Give thanks to the Lord that his plan will never fail. Adore the Lord for his wisdom and power, which give us confidence that he will work even through a global pandemic to display his glory and rescue his people. Ask the Lord to comfort those who are fearful, not just fearful of COVID-19 but fearful of losing their jobs, fearful of losing their 401K, fearful of not having enough, fearful of what steps to take for their children’s schooling. Pray against temptations toward laziness and inactivity in the church. Pray for opportunities to share the gospel with your neighbor. Pray that leaders respond with wisdom. Pray for the Christ to return and bring renewal and restoration to all things, and for our hopes to be set there as well.

Educate yourself.

Knowing more will help you reason through these unique days and help you make wise decisions that honor the Lord and serve others well.
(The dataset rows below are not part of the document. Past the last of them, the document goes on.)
/-- The budget of a task is used up (R313). -/
def Core.overBudget (k : Core) (t : Task) : Bool :=
  k.regs.budget != 0 && decide (k.regs.budget ≤ t.count) && !k.regs.inTrap

/-- The answer of a part of LAUNCH.H (R302). -/
def State.partAnswer (s : State) (c : Nat) (hi : Bool) (t : Task) (d : Reg) (todo : List (Nat × WRange)) (live : W)
    (dropped st : Nat) : State :=
  let k := s.core c
  let r : Requester := { core := c, hi := hi, ctx := k.ctx, sup := t.sup }
  let wait := fun (s : State) (w : Wait) => s.onCore c fun k => k.onTask hi fun t => { t with wait := w }
  if st = 1 then wait s (.parts d todo live dropped false (k.regs.cyc.toNat + Config.launchRetry))
  else
    let dropped := if st = 0 then dropped else dropped + 1
    match todo.drop 1 with
    | [] => s.resume c hi 2 fun t => t.setReg d (w64 dropped)
    | rest =>
      if k.overBudget t then wait s (.parts d rest live dropped false k.regs.cyc.toNat)
      else wait (s.sendPart c r rest live) (.parts d rest live dropped true 0)

/-- A launch-window answer (R332): STATUS takes the result and the window is free for the next. -/
def State.windowAnswer (s : State) (n st : Nat) : State :=
  let w := Tbl.getD s.windows n Window.reset
  let pushed := if st = 0 then (w.pushed + 1) % 2 ^ 56 else w.pushed
  { s with windows := Tbl.insert s.windows n { w with flying := false, result := st, pushed := pushed } }

/-- LAUNCH_ANSWER (R301, R302, R332). -/
def execLaunchAnswer (k : Nat) (s : State) : Out :=
  packetStep k (fun p s =>
    match p.dst, p.body with
    | _, .launchAns _ (some n) st => some (s.windowAnswer n st)
    | .core c, .launchAns hi none st =>
      match (s.core c).bankTask hi with
      | none => some s
      | some t =>
        match t.wait with
        | .parts d todo live dropped _ _ => some (s.partAnswer c hi t d todo live dropped st)
        | _ => some (s.answer c hi [st])
    | _, _ => none) s

/-- LAUNCH_PART_RETRY (R302): a part answered full is sent again after 256 cycles. -/
def execLaunchPartRetry (c : Nat) (s : State) : Out :=
  let k := s.core c
  let retry := fun (hi : Bool) (s : State) =>
    match k.bankTask hi with
    | none => s
    | some t =>
      match t.wait with
      | .parts d todo live dropped false at_ =>
        if at_ ≤ k.regs.cyc.toNat ∧ !k.overBudget t then
          let r : Requester := { core := c, hi := hi, ctx := k.ctx, sup := t.sup }
          (s.sendPart c r todo live).onCore c fun k => k.onTask hi fun t =>
            { t with wait := .parts d todo live dropped true 0 }
        else s
      | _ => s
  .next (retry true (retry false s))

/-! ## Barrier records (R292, R303, R304) -/

/-- A record's reserved bits of word 0 (R292). -/
def recordBad (w0 : Nat) : Bool := bitsOf w0 63 55 != 0 || bitOf w0 52

/-- The completion check (R292): word 0 after it, and whether the phase advanced. -/
def recordCheck (w0 : Nat) (await_ : Int) : Nat × Bool :=
  let arrived := bitsOf w0 51 32
  let expected := bitsOf w0 31 12
  if expected ≤ arrived ∧ await_ ≤ 0 then
    let w := w0 / 2 ^ 52 * 2 ^ 52 + (arrived - expected) * 2 ^ 32 + expected * 2 ^ 12 + (bitsOf w0 11 0 + 1) % 4096
    (w, true)
  else (w0, false)

/-- One arrival of BARV: word 0 and AWAIT after it, and whether the phase advanced (R303). -/
def recordArrive (w0 w1 bytes : Nat) : Nat × Nat × Bool :=
  let w1 := (w1 + bytes) % 2 ^ 64
  let arrived := Nat.min (bitsOf w0 51 32 + 1) (2 ^ 20 - 1)
  let w0 := w0 / 2 ^ 52 * 2 ^ 52 + arrived * 2 ^ 32 + w0 % 2 ^ 32
  let (w, adv) := recordCheck w0 (signed 64 w1)
  (w, w1, adv)

/-- A transfer's decrement (R75, R292). -/
def recordDec (w0 w1 bytes : Nat) : Nat × Nat × Bool :=
  let w1 := wrap 64 ((w1 : Int) - bytes)
  let (w, adv) := recordCheck w0 (signed 64 w1)
  (w, w1, adv)

/-- A record's place: its owner's port, or its home. -/
inductive RecordAt where
  | port (c w off : Nat)
  | home (pa : Nat)
  deriving DecidableEq, Repr

/-- Reads a record's 16 bytes: none while a line is busy, or the poison flag. An update allocates the line (R36). -/
def State.readRecord (s : State) (at_ : RecordAt) (write : Bool) : Option (Option Nat) × State :=
  match at_ with
  | .port c _ off => (some (((s.core c).lcl.load 0 off 16).map leNat), s)
  | .home pa =>
    match if write then s.readyHome [(pa, 16)] true else s.ready [(pa, 16)] false with
    | .wait s => (none, s)
    | .ok => if s.bad (pa / 64) then (some none, s.detect (pa / 64)) else (some (some (leNat (s.bytesNow pa 16))), s)

/-- Writes a record's 16 bytes. -/
def State.writeRecord (s : State) (at_ : RecordAt) (v : Nat) : State :=
  match at_ with
  | .port c _ off => s.portStore c 0 off (leBytes 16 v)
  | .home pa => s.engineWrite pa (leBytes 16 v)

/-- Wakes every BARW parked on a record (R292, R304). -/
def State.wakeRecord (s : State) (at_ : RecordAt) (w0 : Nat) : State :=
  let ans := fun (src : Endpoint) (s : State) (b : BarWaiter) =>
    s.send src (.core b.r.core) .reply (.reply b.r.hi [bitsOf w0 11 0, bitsOf w0 54 53])
  let stays := fun (b : BarWaiter) (key : Nat) => b.key != key || b.seen == bitsOf w0 11 0
  match at_ with
  | .port c _ off =>
    let l := (s.core c).lcl.barWait
    let s := s.onCore c fun k => { k with lcl := { k.lcl with barWait := l.filter fun b => stays b off } }
    (l.filter fun b => !stays b off).foldl (ans (.core c)) s
  | .home pa =>
    let l := s.homeBar
    let s := { s with homeBar := l.filter fun b => stays b pa }
    (l.filter fun b => !stays b pa).foldl (ans (.slice (homeOf pa))) s

/-- An update of a record by `f` on its two words; none while it must wait, and the value found. -/
def State.updateRecord (s : State) (at_ : RecordAt) (f : Nat → Nat → Nat × Nat × Bool) : Option (Option Nat) × State :=
  match s.readRecord at_ true with
  | (none, s) => (none, s)
  | (some none, s) => (some none, s)
  | (some (some v), s) =>
    let (w0, w1, adv) := f (v % 2 ^ 64) (v / 2 ^ 64)
    let s := s.writeRecord at_ (w0 + 2 ^ 64 * w1)
    (some (some (v % 2 ^ 64)), if adv then s.wakeRecord at_ w0 else s)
While not complete, visiting the CDC’s website will provide information about COVID-19 itself. Tarrant County will have its own health updates, and we should give attention to them as well. Further, others have written helpful articles to strengthen the church and help us respond as faithful stewards of these days:

Stay ready to serve others.

Needs will persist around you. People may run low on grocery items. Prescriptions will still need to be filled and the person needing them may be at a higher risk than you are. House repairs may come up but an elderly friend does not believe it is wise to run to the hardware store. Perhaps there’s a newborn or another with existing lung problems in your network. Social distancing does not mean we cannot serve one another in very tangible ways. Wash hands, Yes. Keep your distance where possible, Yes. But with these things look for opportunities to serve others. Call your care group members and ask if they have needs or errands you can run for them. Utilize group texts, Facetime, Google Hangout, Zoom, etc. to stay connected and encourage one another in the gospel. Get to know the neighbors on your street, their situation, their fears, their needs, and ask how you can serve them. As elders, we are so thankful to have so many members already offering to serve in these ways.
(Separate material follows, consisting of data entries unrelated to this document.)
-- ==== Sys2Proof/Decode.lean ====
section
/-! DEFINITION. The instruction encoding: the bit ruler of R17, the coded sub-fields of R27, the encoder, and
the decoder, which is total on any halfwords and rejects by name. -/

namespace Sys2Proof

/-- The code of a Size (R27). -/
def Size.toBits : Size → BitVec 3
  | .b => 0
  | .h => 1
  | .w => 2
  | .d => 3
  | .n => 4

/-- The Size of a code, none for an unlisted value (R27). -/
def Size.ofBits (v : BitVec 3) : Option Size :=
  match v.toNat with
  | 0 => some .b
  | 1 => some .h
  | 2 => some .w
  | 3 => some .d
  | 4 => some .n
  | _ => none

/-- The code of a CmpCond (R27). -/
def CmpCond.toBits : CmpCond → BitVec 4
  | .eq => 0
  | .ne => 1
  | .lt => 2
  | .ge => 3
  | .ltu => 4
  | .geu => 5
  | .le => 6
  | .gt => 7
  | .leu => 8
  | .gtu => 9

/-- The CmpCond of a code, none for an unlisted value (R27). -/
def CmpCond.ofBits (v : BitVec 4) : Option CmpCond :=
  match v.toNat with
  | 0 => some .eq
  | 1 => some .ne
  | 2 => some .lt
  | 3 => some .ge
  | 4 => some .ltu
  | 5 => some .geu
  | 6 => some .le
  | 7 => some .gt
  | 8 => some .leu
  | 9 => some .gtu
  | _ => none

/-- The code of a CmpiCond (R27). -/
def CmpiCond.toBits : CmpiCond → BitVec 2
  | .eq => 0
  | .ne => 1
  | .lt => 2
  | .ge => 3

/-- The CmpiCond of a code, none for an unlisted value (R27). -/
def CmpiCond.ofBits (v : BitVec 2) : Option CmpiCond :=
  match v.toNat with
  | 0 => some .eq
  | 1 => some .ne
  | 2 => some .lt
  | _ => some .ge

/-- The code of a VcmpCond (R27). -/
def VcmpCond.toBits : VcmpCond → BitVec 2
  | .eq => 0
  | .ne => 1
  | .lt => 2
  | .le => 3

/-- The VcmpCond of a code, none for an unlisted value (R27). -/
def VcmpCond.ofBits (v : BitVec 2) : Option VcmpCond :=
  match v.toNat with
  | 0 => some .eq
  | 1 => some .ne
  | 2 => some .lt
  | _ => some .le

/-- The code of a FcmpCond (R27). -/
def FcmpCond.toBits : FcmpCond → BitVec 3
  | .eq => 0
  | .ne => 1
  | .lt => 2
  | .le => 3
  | .un => 4

/-- The FcmpCond of a code, none for an unlisted value (R27). -/
def FcmpCond.ofBits (v : BitVec 3) : Option FcmpCond :=
  match v.toNat with
  | 0 => some .eq
  | 1 => some .ne
  | 2 => some .lt
  | 3 => some .le
  | 4 => some .un
  | _ => none

/-- The code of a BrCond (R27). -/
def BrCond.toBits : BrCond → BitVec 5
  | .eq => 0
  | .ne => 1
  | .lt => 2
  | .ge => 3
  | .gt => 4
  | .le => 5

/-- The BrCond of a code, none for an unlisted value (R27). -/
def BrCond.ofBits (v : BitVec 5) : Option BrCond :=
  match v.toNat with
  | 0 => some .eq
  | 1 => some .ne
  | 2 => some .lt
  | 3 => some .ge
  | 4 => some .gt
  | 5 => some .le
  | _ => none

/-- The code of a BpCond (R27). -/
def BpCond.toBits : BpCond → BitVec 5
  | .any => 0
  | .all => 1
  | .none => 2
  | .b0 => 3
  | .nb0 => 4

/-- The BpCond of a code, none for an unlisted value (R27). -/
def BpCond.ofBits (v : BitVec 5) : Option BpCond :=
  match v.toNat with
  | 0 => some .any
  | 1 => some .all
  | 2 => some .none
  | 3 => some .b0
  | 4 => some .nb0
  | _ => none

/-- The code of a CvtTy (R27). -/
def CvtTy.toBits : CvtTy → BitVec 3
  | .f64 => 0
  | .f32 => 1
  | .f16 => 2
  | .bf16 => 3
  | .i64 => 4
  | .n64 => 5
  | .i32 => 6
  | .n32 => 7

/-- The CvtTy of a code, none for an unlisted value (R27). -/
def CvtTy.ofBits (v : BitVec 3) : Option CvtTy :=
  match v.toNat with
  | 0 => some .f64
  | 1 => some .f32
  | 2 => some .f16
  | 3 => some .bf16
  | 4 => some .i64
  | 5 => some .n64
  | 6 => some .i32
  | _ => some .n32

/-- The code of a AmoOp (R27). -/
def AmoOp.toBits : AmoOp → BitVec 4
  | .add => 0
  | .and => 1
  | .or => 2
  | .xor => 3
  | .min => 4
  | .max => 5
  | .minu => 6
  | .maxu => 7
  | .swap => 8
  | .fadd => 9

/-- The AmoOp of a code, none for an unlisted value (R27). -/
def AmoOp.ofBits (v : BitVec 4) : Option AmoOp :=
  match v.toNat with
  | 0 => some .add
  | 1 => some .and
  | 2 => some .or
  | 3 => some .xor
  | 4 => some .min
  | 5 => some .max
  | 6 => some .minu
  | 7 => some .maxu
  | 8 => some .swap
  | 9 => some .fadd
  | _ => none

/-- The code of a ExtWidth (R27). -/
def ExtWidth.toBits : ExtWidth → BitVec 2
  | .w8 => 0
  | .w16 => 1
  | .w32 => 2

/-- The ExtWidth of a code, none for an unlisted value (R27). -/
def ExtWidth.ofBits (v : BitVec 2) : Option ExtWidth :=
  match v.toNat with
  | 0 => some .w8
  | 1 => some .w16
  | 2 => some .w32
  | _ => none

/-- The code of a MapOp (R27). -/
def MapOp.toBits : MapOp → BitVec 4
  | .add => 0
  | .adds => 1
  | .fadd => 2
  | .min => 3
  | .max => 4
  | .or => 5
  | .and => 6
  | .replace => 7
  | .keep => 8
(re)Build healthy discipleship patterns.

With extra time at home, the temptation could be to veg out on Netflix. Treat the extra time at home as an opportunity to review the various habits of grace, such as bible reading, personal prayer, scripture memory. Recommit yourself to praying with your spouse, if married. If you have children, renew efforts to gather for family worship in the evenings (you can read more about that HERE!). Call a brother or sister and use the opportunity to pray for one another and exhort one another in the word.

Announce the unshakable Hope.

Addressing those persecuted for their faith, the apostle instructs the church to “honor Christ the Lord as holy, always being prepared to make a defense to anyone who asks you for a reason for the hope that is in you…” (1 Pet 3:15). COVID-19 is not persecution, but the circumstances will provide opportunities to speak of our hope in the face of uncertainties. If we’re just as panicked as the world, our neighbors will have no reason to ask about our hope. But as we heard last week from Hebrews 6:13-20, we have a sure and steadfast hope grounded in God’s unshakable purpose and secured by Jesus Christ’s death and resurrection. We need not panic or grow anxious. Our future is secure in Jesus. Our present wholly rests beneath his care and guidance. We have a hope, and a hope we pray is so compelling in us that others will ask to know it as well. So engage your neighbors when they ask and speak of Christ faithfully.

More could certainly be said. But this is a start as we approach the days ahead with faith and patience, waiting to inherit the promises.